[[ EXERCISE MATERIALS open ]]

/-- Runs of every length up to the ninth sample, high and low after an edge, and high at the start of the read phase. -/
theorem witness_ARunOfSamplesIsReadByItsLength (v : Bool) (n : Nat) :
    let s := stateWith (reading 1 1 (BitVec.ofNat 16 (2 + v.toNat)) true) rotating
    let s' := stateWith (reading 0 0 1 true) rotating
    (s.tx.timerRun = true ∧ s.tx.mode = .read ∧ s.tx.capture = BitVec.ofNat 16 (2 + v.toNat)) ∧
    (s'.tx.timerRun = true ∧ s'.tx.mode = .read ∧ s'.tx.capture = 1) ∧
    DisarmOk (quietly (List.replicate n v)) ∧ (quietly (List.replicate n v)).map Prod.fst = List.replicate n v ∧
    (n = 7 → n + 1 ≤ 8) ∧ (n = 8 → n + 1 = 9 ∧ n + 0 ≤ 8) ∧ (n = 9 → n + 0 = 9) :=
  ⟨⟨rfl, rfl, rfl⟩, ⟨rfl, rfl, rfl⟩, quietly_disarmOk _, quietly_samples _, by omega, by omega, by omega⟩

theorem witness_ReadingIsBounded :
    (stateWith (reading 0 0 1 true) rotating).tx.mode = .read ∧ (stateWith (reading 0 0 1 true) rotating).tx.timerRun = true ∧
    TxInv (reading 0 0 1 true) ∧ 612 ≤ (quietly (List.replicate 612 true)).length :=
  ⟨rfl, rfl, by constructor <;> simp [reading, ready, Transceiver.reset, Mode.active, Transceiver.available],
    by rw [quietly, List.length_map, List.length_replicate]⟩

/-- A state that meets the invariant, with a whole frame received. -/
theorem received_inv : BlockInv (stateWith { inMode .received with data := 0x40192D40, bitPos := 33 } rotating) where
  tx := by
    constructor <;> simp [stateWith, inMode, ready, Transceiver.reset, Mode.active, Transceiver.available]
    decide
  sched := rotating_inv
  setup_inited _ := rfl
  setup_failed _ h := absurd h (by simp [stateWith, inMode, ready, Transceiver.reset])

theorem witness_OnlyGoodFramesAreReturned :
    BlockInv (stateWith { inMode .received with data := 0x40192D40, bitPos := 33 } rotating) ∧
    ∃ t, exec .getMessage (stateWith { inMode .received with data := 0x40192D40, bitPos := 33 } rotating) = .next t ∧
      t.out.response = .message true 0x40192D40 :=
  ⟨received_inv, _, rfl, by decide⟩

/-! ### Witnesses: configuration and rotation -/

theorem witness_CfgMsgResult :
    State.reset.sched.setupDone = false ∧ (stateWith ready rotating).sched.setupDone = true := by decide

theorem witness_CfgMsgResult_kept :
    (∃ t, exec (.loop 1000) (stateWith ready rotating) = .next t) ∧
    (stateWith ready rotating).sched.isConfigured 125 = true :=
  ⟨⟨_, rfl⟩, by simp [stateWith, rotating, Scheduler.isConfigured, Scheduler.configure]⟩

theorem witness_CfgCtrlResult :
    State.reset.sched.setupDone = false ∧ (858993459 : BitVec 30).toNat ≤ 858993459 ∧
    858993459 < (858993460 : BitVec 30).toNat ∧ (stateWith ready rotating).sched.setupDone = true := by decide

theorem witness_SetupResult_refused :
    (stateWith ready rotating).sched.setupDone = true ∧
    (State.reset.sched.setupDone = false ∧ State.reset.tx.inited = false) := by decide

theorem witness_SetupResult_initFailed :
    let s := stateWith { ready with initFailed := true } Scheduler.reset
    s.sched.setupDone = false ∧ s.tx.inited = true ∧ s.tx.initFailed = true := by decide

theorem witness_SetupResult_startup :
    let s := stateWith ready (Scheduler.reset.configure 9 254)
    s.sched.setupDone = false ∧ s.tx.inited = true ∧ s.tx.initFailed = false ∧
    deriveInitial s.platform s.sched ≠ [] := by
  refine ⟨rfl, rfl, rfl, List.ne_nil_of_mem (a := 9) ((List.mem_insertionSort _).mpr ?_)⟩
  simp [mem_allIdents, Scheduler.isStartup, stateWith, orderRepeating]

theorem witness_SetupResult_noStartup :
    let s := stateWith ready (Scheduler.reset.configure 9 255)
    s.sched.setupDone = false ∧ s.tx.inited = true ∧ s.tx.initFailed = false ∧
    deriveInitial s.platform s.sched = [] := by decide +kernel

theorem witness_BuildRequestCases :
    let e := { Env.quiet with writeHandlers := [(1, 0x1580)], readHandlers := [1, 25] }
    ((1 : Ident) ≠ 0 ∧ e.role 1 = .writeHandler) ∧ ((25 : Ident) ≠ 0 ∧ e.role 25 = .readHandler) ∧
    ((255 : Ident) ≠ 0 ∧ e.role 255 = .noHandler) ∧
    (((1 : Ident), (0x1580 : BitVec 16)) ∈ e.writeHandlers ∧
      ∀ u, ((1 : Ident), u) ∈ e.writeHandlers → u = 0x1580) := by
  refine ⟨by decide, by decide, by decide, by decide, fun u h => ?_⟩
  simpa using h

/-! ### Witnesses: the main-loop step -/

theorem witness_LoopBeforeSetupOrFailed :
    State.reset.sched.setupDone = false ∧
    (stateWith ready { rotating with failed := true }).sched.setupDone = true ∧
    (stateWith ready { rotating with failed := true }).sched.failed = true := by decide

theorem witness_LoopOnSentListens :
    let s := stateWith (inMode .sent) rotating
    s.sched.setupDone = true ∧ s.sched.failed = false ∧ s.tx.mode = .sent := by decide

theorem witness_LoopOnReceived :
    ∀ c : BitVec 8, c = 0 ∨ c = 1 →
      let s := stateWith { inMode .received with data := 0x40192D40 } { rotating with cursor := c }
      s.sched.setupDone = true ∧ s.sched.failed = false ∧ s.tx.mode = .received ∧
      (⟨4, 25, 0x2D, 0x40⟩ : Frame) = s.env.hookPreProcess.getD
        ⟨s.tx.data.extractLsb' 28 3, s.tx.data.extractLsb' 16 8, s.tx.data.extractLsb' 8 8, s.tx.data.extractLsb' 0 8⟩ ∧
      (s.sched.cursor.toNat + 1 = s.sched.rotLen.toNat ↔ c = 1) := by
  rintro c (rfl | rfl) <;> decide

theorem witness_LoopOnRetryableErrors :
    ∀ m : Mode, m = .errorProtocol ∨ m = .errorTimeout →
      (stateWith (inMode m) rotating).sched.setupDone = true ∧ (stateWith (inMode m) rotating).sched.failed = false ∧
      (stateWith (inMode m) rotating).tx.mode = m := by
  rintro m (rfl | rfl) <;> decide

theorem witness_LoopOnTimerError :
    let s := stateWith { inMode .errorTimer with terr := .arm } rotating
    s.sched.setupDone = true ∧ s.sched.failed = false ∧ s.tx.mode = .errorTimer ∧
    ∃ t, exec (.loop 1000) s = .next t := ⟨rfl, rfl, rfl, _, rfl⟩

[[ EXERCISE MATERIALS closed ]]

** WHAT IS NEEDED **
Return every line of the data unchanged.

** OUTPUT FOR THIS TASK **
/-- Runs of every length up to the ninth sample, high and low after an edge, and high at the start of the read phase. -/
theorem witness_ARunOfSamplesIsReadByItsLength (v : Bool) (n : Nat) :
    let s := stateWith (reading 1 1 (BitVec.ofNat 16 (2 + v.toNat)) true) rotating
    let s' := stateWith (reading 0 0 1 true) rotating
    (s.tx.timerRun = true ∧ s.tx.mode = .read ∧ s.tx.capture = BitVec.ofNat 16 (2 + v.toNat)) ∧
    (s'.tx.timerRun = true ∧ s'.tx.mode = .read ∧ s'.tx.capture = 1) ∧
    DisarmOk (quietly (List.replicate n v)) ∧ (quietly (List.replicate n v)).map Prod.fst = List.replicate n v ∧
    (n = 7 → n + 1 ≤ 8) ∧ (n = 8 → n + 1 = 9 ∧ n + 0 ≤ 8) ∧ (n = 9 → n + 0 = 9) :=
  ⟨⟨rfl, rfl, rfl⟩, ⟨rfl, rfl, rfl⟩, quietly_disarmOk _, quietly_samples _, by omega, by omega, by omega⟩

theorem witness_ReadingIsBounded :
    (stateWith (reading 0 0 1 true) rotating).tx.mode = .read ∧ (stateWith (reading 0 0 1 true) rotating).tx.timerRun = true ∧
    TxInv (reading 0 0 1 true) ∧ 612 ≤ (quietly (List.replicate 612 true)).length :=
  ⟨rfl, rfl, by constructor <;> simp [reading, ready, Transceiver.reset, Mode.active, Transceiver.available],
    by rw [quietly, List.length_map, List.length_replicate]⟩

/-- A state that meets the invariant, with a whole frame received. -/
theorem received_inv : BlockInv (stateWith { inMode .received with data := 0x40192D40, bitPos := 33 } rotating) where
  tx := by
    constructor <;> simp [stateWith, inMode, ready, Transceiver.reset, Mode.active, Transceiver.available]
    decide
  sched := rotating_inv
  setup_inited _ := rfl
  setup_failed _ h := absurd h (by simp [stateWith, inMode, ready, Transceiver.reset])

theorem witness_OnlyGoodFramesAreReturned :
    BlockInv (stateWith { inMode .received with data := 0x40192D40, bitPos := 33 } rotating) ∧
    ∃ t, exec .getMessage (stateWith { inMode .received with data := 0x40192D40, bitPos := 33 } rotating) = .next t ∧
      t.out.response = .message true 0x40192D40 :=
  ⟨received_inv, _, rfl, by decide⟩

/-! ### Witnesses: configuration and rotation -/

theorem witness_CfgMsgResult :
    State.reset.sched.setupDone = false ∧ (stateWith ready rotating).sched.setupDone = true := by decide

theorem witness_CfgMsgResult_kept :
    (∃ t, exec (.loop 1000) (stateWith ready rotating) = .next t) ∧
    (stateWith ready rotating).sched.isConfigured 125 = true :=
  ⟨⟨_, rfl⟩, by simp [stateWith, rotating, Scheduler.isConfigured, Scheduler.configure]⟩

theorem witness_CfgCtrlResult :
    State.reset.sched.setupDone = false ∧ (858993459 : BitVec 30).toNat ≤ 858993459 ∧
    858993459 < (858993460 : BitVec 30).toNat ∧ (stateWith ready rotating).sched.setupDone = true := by decide

theorem witness_SetupResult_refused :
    (stateWith ready rotating).sched.setupDone = true ∧
    (State.reset.sched.setupDone = false ∧ State.reset.tx.inited = false) := by decide

theorem witness_SetupResult_initFailed :
    let s := stateWith { ready with initFailed := true } Scheduler.reset
    s.sched.setupDone = false ∧ s.tx.inited = true ∧ s.tx.initFailed = true := by decide

theorem witness_SetupResult_startup :
    let s := stateWith ready (Scheduler.reset.configure 9 254)
    s.sched.setupDone = false ∧ s.tx.inited = true ∧ s.tx.initFailed = false ∧
    deriveInitial s.platform s.sched ≠ [] := by
  refine ⟨rfl, rfl, rfl, List.ne_nil_of_mem (a := 9) ((List.mem_insertionSort _).mpr ?_)⟩
  simp [mem_allIdents, Scheduler.isStartup, stateWith, orderRepeating]

theorem witness_SetupResult_noStartup :
    let s := stateWith ready (Scheduler.reset.configure 9 255)
    s.sched.setupDone = false ∧ s.tx.inited = true ∧ s.tx.initFailed = false ∧
    deriveInitial s.platform s.sched = [] := by decide +kernel

theorem witness_BuildRequestCases :
    let e := { Env.quiet with writeHandlers := [(1, 0x1580)], readHandlers := [1, 25] }
    ((1 : Ident) ≠ 0 ∧ e.role 1 = .writeHandler) ∧ ((25 : Ident) ≠ 0 ∧ e.role 25 = .readHandler) ∧
    ((255 : Ident) ≠ 0 ∧ e.role 255 = .noHandler) ∧
    (((1 : Ident), (0x1580 : BitVec 16)) ∈ e.writeHandlers ∧
      ∀ u, ((1 : Ident), u) ∈ e.writeHandlers → u = 0x1580) := by
  refine ⟨by decide, by decide, by decide, by decide, fun u h => ?_⟩
  simpa using h

/-! ### Witnesses: the main-loop step -/

theorem witness_LoopBeforeSetupOrFailed :
    State.reset.sched.setupDone = false ∧
    (stateWith ready { rotating with failed := true }).sched.setupDone = true ∧
    (stateWith ready { rotating with failed := true }).sched.failed = true := by decide

theorem witness_LoopOnSentListens :
    let s := stateWith (inMode .sent) rotating
    s.sched.setupDone = true ∧ s.sched.failed = false ∧ s.tx.mode = .sent := by decide

theorem witness_LoopOnReceived :
    ∀ c : BitVec 8, c = 0 ∨ c = 1 →
      let s := stateWith { inMode .received with data := 0x40192D40 } { rotating with cursor := c }
      s.sched.setupDone = true ∧ s.sched.failed = false ∧ s.tx.mode = .received ∧
      (⟨4, 25, 0x2D, 0x40⟩ : Frame) = s.env.hookPreProcess.getD
        ⟨s.tx.data.extractLsb' 28 3, s.tx.data.extractLsb' 16 8, s.tx.data.extractLsb' 8 8, s.tx.data.extractLsb' 0 8⟩ ∧
      (s.sched.cursor.toNat + 1 = s.sched.rotLen.toNat ↔ c = 1) := by
  rintro c (rfl | rfl) <;> decide

theorem witness_LoopOnRetryableErrors :
    ∀ m : Mode, m = .errorProtocol ∨ m = .errorTimeout →
      (stateWith (inMode m) rotating).sched.setupDone = true ∧ (stateWith (inMode m) rotating).sched.failed = false ∧
      (stateWith (inMode m) rotating).tx.mode = m := by
  rintro m (rfl | rfl) <;> decide

theorem witness_LoopOnTimerError :
    let s := stateWith { inMode .errorTimer with terr := .arm } rotating
    s.sched.setupDone = true ∧ s.sched.failed = false ∧ s.tx.mode = .errorTimer ∧
    ∃ t, exec (.loop 1000) s = .next t := ⟨rfl, rfl, rfl, _, rfl⟩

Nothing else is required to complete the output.